++++ Supplied records ++++

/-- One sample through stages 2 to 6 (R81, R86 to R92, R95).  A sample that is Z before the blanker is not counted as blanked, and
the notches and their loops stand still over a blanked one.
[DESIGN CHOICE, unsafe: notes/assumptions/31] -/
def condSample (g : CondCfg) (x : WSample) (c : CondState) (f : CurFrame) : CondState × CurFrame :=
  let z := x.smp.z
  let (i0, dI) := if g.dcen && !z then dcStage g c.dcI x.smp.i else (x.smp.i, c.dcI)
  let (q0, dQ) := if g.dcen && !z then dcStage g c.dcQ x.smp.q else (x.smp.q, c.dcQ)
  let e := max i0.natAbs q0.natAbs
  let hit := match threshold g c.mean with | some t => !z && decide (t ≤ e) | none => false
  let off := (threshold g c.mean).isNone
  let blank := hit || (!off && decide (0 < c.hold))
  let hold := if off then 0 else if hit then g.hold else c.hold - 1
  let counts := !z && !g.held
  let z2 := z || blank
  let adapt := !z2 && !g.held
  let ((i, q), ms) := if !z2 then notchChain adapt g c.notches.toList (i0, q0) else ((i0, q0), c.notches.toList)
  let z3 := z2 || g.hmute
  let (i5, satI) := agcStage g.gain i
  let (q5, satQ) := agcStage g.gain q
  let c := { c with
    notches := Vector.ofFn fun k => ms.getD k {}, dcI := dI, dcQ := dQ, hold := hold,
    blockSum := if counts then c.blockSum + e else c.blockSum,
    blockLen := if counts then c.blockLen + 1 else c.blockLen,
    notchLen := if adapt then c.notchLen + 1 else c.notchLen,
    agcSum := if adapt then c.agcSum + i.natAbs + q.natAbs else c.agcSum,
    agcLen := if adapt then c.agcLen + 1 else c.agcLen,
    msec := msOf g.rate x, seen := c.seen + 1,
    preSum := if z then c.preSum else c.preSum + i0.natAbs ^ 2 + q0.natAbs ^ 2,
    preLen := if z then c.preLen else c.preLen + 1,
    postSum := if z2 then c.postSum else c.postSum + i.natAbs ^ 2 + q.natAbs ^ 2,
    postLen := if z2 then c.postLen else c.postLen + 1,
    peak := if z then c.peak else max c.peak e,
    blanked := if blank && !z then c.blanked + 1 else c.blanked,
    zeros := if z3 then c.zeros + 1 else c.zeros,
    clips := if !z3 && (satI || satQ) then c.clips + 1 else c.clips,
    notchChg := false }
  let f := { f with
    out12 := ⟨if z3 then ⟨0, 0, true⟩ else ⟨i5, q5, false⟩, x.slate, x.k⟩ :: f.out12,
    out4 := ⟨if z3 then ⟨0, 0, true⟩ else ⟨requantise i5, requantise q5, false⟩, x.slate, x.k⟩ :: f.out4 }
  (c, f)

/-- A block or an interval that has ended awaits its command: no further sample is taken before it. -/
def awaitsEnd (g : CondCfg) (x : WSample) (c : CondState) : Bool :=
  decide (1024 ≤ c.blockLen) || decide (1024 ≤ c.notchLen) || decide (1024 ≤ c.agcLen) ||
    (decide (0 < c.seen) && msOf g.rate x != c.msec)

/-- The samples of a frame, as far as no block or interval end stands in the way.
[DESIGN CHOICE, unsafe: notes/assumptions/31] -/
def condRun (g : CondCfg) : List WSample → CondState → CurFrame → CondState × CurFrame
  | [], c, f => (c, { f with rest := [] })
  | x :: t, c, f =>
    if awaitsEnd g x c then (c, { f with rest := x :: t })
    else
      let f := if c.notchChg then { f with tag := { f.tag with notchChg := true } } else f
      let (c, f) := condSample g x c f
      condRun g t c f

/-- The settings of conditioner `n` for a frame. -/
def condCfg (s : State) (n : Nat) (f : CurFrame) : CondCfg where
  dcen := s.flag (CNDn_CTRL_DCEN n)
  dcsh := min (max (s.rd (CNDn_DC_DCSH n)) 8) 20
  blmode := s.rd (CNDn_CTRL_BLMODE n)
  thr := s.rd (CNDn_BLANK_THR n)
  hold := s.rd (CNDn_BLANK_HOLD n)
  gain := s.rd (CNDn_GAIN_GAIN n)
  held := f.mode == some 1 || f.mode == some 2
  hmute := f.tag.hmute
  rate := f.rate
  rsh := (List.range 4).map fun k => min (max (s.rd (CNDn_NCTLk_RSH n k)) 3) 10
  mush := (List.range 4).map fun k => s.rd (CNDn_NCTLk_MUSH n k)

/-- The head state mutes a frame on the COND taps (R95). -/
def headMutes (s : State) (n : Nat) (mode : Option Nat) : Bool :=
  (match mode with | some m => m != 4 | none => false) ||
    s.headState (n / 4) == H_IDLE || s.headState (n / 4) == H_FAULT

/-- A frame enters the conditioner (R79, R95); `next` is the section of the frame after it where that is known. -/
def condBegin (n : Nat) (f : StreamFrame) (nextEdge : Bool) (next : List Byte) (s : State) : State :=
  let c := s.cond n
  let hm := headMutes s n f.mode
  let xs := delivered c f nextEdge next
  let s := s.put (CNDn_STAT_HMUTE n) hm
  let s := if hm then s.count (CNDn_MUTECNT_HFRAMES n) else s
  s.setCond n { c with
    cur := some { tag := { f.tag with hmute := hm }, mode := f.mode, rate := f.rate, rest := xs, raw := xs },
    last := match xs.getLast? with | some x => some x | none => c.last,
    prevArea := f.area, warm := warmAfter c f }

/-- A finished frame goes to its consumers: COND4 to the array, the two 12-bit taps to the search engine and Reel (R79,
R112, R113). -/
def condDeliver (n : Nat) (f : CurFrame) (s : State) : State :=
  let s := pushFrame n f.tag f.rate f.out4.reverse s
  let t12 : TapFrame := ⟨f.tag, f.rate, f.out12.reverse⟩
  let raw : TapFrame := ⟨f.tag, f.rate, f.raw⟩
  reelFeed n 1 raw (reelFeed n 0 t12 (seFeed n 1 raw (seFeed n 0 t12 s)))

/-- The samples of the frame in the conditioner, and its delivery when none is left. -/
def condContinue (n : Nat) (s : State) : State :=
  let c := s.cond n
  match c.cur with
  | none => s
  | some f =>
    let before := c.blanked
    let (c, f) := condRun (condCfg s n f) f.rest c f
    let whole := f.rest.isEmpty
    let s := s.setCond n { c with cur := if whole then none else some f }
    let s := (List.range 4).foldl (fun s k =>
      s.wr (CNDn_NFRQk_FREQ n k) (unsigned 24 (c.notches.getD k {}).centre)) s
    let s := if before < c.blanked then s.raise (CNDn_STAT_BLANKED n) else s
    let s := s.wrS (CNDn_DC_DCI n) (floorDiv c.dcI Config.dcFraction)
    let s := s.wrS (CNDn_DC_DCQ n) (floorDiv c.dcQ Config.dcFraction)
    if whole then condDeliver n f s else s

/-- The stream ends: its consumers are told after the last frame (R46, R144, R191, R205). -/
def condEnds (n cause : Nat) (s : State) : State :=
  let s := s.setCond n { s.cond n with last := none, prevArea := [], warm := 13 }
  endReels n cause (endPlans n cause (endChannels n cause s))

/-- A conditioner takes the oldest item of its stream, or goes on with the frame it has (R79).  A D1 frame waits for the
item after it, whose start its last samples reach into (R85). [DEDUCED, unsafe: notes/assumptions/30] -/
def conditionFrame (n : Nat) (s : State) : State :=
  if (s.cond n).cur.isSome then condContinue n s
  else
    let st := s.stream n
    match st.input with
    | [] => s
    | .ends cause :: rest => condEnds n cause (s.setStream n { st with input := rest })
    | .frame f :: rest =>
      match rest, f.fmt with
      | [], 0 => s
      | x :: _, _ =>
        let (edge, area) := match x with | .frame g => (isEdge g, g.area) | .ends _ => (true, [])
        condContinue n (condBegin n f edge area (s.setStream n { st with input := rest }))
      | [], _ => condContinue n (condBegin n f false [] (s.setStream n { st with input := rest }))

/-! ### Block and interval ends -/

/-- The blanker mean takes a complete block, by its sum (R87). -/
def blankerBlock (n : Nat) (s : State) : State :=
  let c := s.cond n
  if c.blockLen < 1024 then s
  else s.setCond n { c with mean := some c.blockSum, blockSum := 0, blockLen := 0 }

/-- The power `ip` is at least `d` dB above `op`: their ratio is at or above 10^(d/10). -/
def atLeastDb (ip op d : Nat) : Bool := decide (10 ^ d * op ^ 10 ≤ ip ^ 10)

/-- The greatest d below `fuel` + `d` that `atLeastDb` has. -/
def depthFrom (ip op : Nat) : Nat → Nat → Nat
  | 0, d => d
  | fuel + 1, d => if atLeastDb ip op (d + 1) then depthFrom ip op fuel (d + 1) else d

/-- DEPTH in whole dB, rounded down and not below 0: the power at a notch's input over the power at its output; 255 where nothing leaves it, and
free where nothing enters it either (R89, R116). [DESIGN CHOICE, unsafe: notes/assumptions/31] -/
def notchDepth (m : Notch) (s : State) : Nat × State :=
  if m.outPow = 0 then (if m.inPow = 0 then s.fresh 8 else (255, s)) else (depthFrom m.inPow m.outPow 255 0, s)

++++

A lone number is the expected answer: the count of lines in these entries holding the string "floorDiv".

### Result below
2